Before there were 737s...

Gonzo

Infinitesimally Outrageous
Staff member
...there were attempted crop dusters. at least the buildings would still be there.

MIAMI, Florida (AP) -- A U.S. Department of Agriculture official says terrorist ringleader Mohamed Atta tried to get a $650,000 government loan to buy a small airplane, telling her he intended to outfit it with a large chemical tank.

Johnell Bryant, a loan officer at a USDA office in south Florida, said Atta visited her in the spring of 2000, about 17 months before the September 11 attacks, saying he had just arrived from Afghanistan and hoped to get his pilot's license and buy a plane to use for charter flights and for crop-dusting.

"He wanted to finance a twin-engine, six-passenger aircraft and remove the seats," Bryant told ABC's "World News Tonight" in an interview broadcast Thursday. "He said he was an engineer, and he wanted to build a chemical tank that would fit inside the aircraft and take up every available square inch of the aircraft except for where the pilot would be sitting."

Bryant could not be reached Thursday night by The Associated Press; a home phone number could not be located. She told ABC the interview was against the wishes of her bosses. ABC says she passed a lie-detector examination.

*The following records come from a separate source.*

-- ==== Sys2Proof/Laws/Bits.lean ====
section
/-! SUPPORT. Numbers, bytes and their bits (20_memory.md R64): writing a number's bits and reading them back. -/

namespace Sys2Proof.Machine

theorem bitsVal_foldl (bs : List Bool) (a : Nat) :
    bs.foldl (fun x b => 2 * x + b.toNat) a = a * 2 ^ bs.length + bitsVal bs := by
  unfold bitsVal
  induction bs generalizing a with
  | nil => simp
  | cons b bs ih =>
    rw [List.foldl_cons, List.foldl_cons, ih, ih (2 * 0 + b.toNat), List.length_cons, pow_succ]
    ring

@[simp] theorem bitsVal_nil : bitsVal [] = 0 := rfl

theorem bitsVal_cons (b : Bool) (bs : List Bool) : bitsVal (b :: bs) = b.toNat * 2 ^ bs.length + bitsVal bs := by
  have h := bitsVal_foldl bs (2 * 0 + b.toNat)
  simpa [bitsVal] using h

theorem bitsVal_append (xs ys : List Bool) : bitsVal (xs ++ ys) = bitsVal xs * 2 ^ ys.length + bitsVal ys := by
  rw [bitsVal, List.foldl_append, bitsVal_foldl]; rfl

theorem bitsVal_lt (bs : List Bool) : bitsVal bs < 2 ^ bs.length := by
  induction bs with
  | nil => simp
  | cons b bs ih =>
    rw [bitsVal_cons, List.length_cons, pow_succ]
    cases b <;> simp <;> omega

@[simp] theorem length_msbBits (x k : Nat) : (msbBits x k).length = k := by
  induction k with
  | zero => rfl
  | succ k ih => simp [msbBits, ih]

/-- The `k` bits of a number, read back, are the number modulo `2 ^ k`. -/
theorem bitsVal_msbBits (x k : Nat) : bitsVal (msbBits x k) = x % 2 ^ k := by
  induction k with
  | zero => simp [msbBits, Nat.mod_one]
  | succ k ih =>
    rw [msbBits, bitsVal_cons, ih, length_msbBits, Nat.mod_pow_succ, Nat.testBit_eq_decide_div_mod_eq]
    rcases Nat.mod_two_eq_zero_or_one (x / 2 ^ k) with h | h <;> simp [h]
    omega

/-- Only the low `k` bits of a number are looked at (41_bit_writer.md R162). -/
theorem msbBits_mod (x k : Nat) : msbBits (x % 2 ^ k) k = msbBits x k := by
  have h : ∀ j ≤ k, msbBits (x % 2 ^ k) j = msbBits x j := by
    intro j hj
    induction j with
    | zero => rfl
    | succ j ih =>
      rw [msbBits, msbBits, ih (by omega), Nat.testBit_mod_two_pow]
      simp [show j < k by omega]
  exact h k le_rfl

/-- Bits determine the sequence that has them as its number's bits. -/
theorem msbBits_bitsVal (bs : List Bool) : msbBits (bitsVal bs) bs.length = bs := by
  induction bs with
  | nil => rfl
  | cons b bs ih =>
    have hlt := bitsVal_lt bs
    rw [List.length_cons, msbBits]
    congr 1
    · rw [bitsVal_cons, Nat.testBit_eq_decide_div_mod_eq]
      cases b
      · simp [Nat.div_eq_of_lt hlt]
      · simp [Nat.add_div_left _ (Nat.two_pow_pos _), Nat.div_eq_of_lt hlt]
    · rw [← msbBits_mod, bitsVal_cons, Nat.mul_comm, Nat.mul_add_mod, Nat.mod_eq_of_lt hlt, ih]

@[simp] theorem length_byteBits (b : Byte) : (byteBits b).length = 8 := length_msbBits _ _

/-- A byte made of eight bits has those bits, in stream order. -/
theorem byteBits_bitsByte (bs : List Bool) (h : bs.length = 8) : byteBits (bitsByte bs) = bs := by
  have hlt := bitsVal_lt bs
  rw [h] at hlt
  rw [byteBits, bitsByte, BitVec.toNat_ofNat, Nat.mod_eq_of_lt hlt, ← h, msbBits_bitsVal]

/-- The byte of a byte's bits is the byte. -/
theorem bitsByte_byteBits (b : Byte) : bitsByte (byteBits b) = b := by
  rw [bitsByte, byteBits, bitsVal_msbBits]
  apply BitVec.eq_of_toNat_eq
  simp [Nat.mod_eq_of_lt b.isLt]

theorem length_flatMap_byteBits (bs : List Byte) : (bs.flatMap byteBits).length = 8 * bs.length := by
  induction bs with
  | nil => rfl
  | cons b bs ih => simp [ih]; omega

theorem msbBits_append (x j k : Nat) : msbBits x (j + k) = msbBits (x / 2 ^ k) j ++ msbBits x k := by
  induction j with
  | zero => simp [msbBits]
  | succ j ih =>
    rw [show j + 1 + k = (j + k) + 1 by omega, msbBits, ih, msbBits, Nat.testBit_div_two_pow]
    simp [Nat.add_comm]

end Sys2Proof.Machine
end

Bryant said Atta used his real name when she interviewed him.

"I spelled it A-T-T-A-H, and he told me, 'No, A-T-T-A, as in "Atta boy!"' Bryant said.

She said she rejected Atta for a loan because he was not a U.S. citizen. Before he left, Atta tried to buy a panoramic photograph of Washington, D.C., that hung on her office wall. He pointed specifically to the White House and Pentagon and called the photo "one of the prettiest" he had ever seen of the capital.

"He pulled out a wad of cash," she said. "He wanted that picture really bad."


Bryant said that when she explained the picture was a gift from her former colleagues, Atta threw more money down.

"His look on his face became very bitter at that point," Bryant said. "I believe he said, 'How would America like it if another country destroyed that city and some of the monuments in it' like the cities in his country had been destroyed?"

She also remembers Atta mentioning al Qaeda and Osama bin Laden, saying bin Laden "would someday be known as the world's greatest leader."

"I didn't know who Osama bin Laden was. He could have been a character on 'Star Wars' for all I knew," Bryant said.

After that meeting, Atta and other members of his group began taking flying lessons. He is believed to have been piloting one of the planes that struck the World Trade Center.

Bryant said she never reported the incident before September 11, saying there is no way she or anyone else could have detected Atta was a terrorist.

"Should I have picked up the telephone and called someone? You can't ask me that more often than I have asked myself that," Bryant said. "I don't know how I could possibly expect myself to have recognized what that man was. And yet sometimes I haven't forgiven myself."

Shortly after September 11, Bryant recognized Atta's photo and alerted authorities. A federal law enforcement official told the AP that Bryant's information had contributed to an FBI warning about possible terrorist use of crop dusters.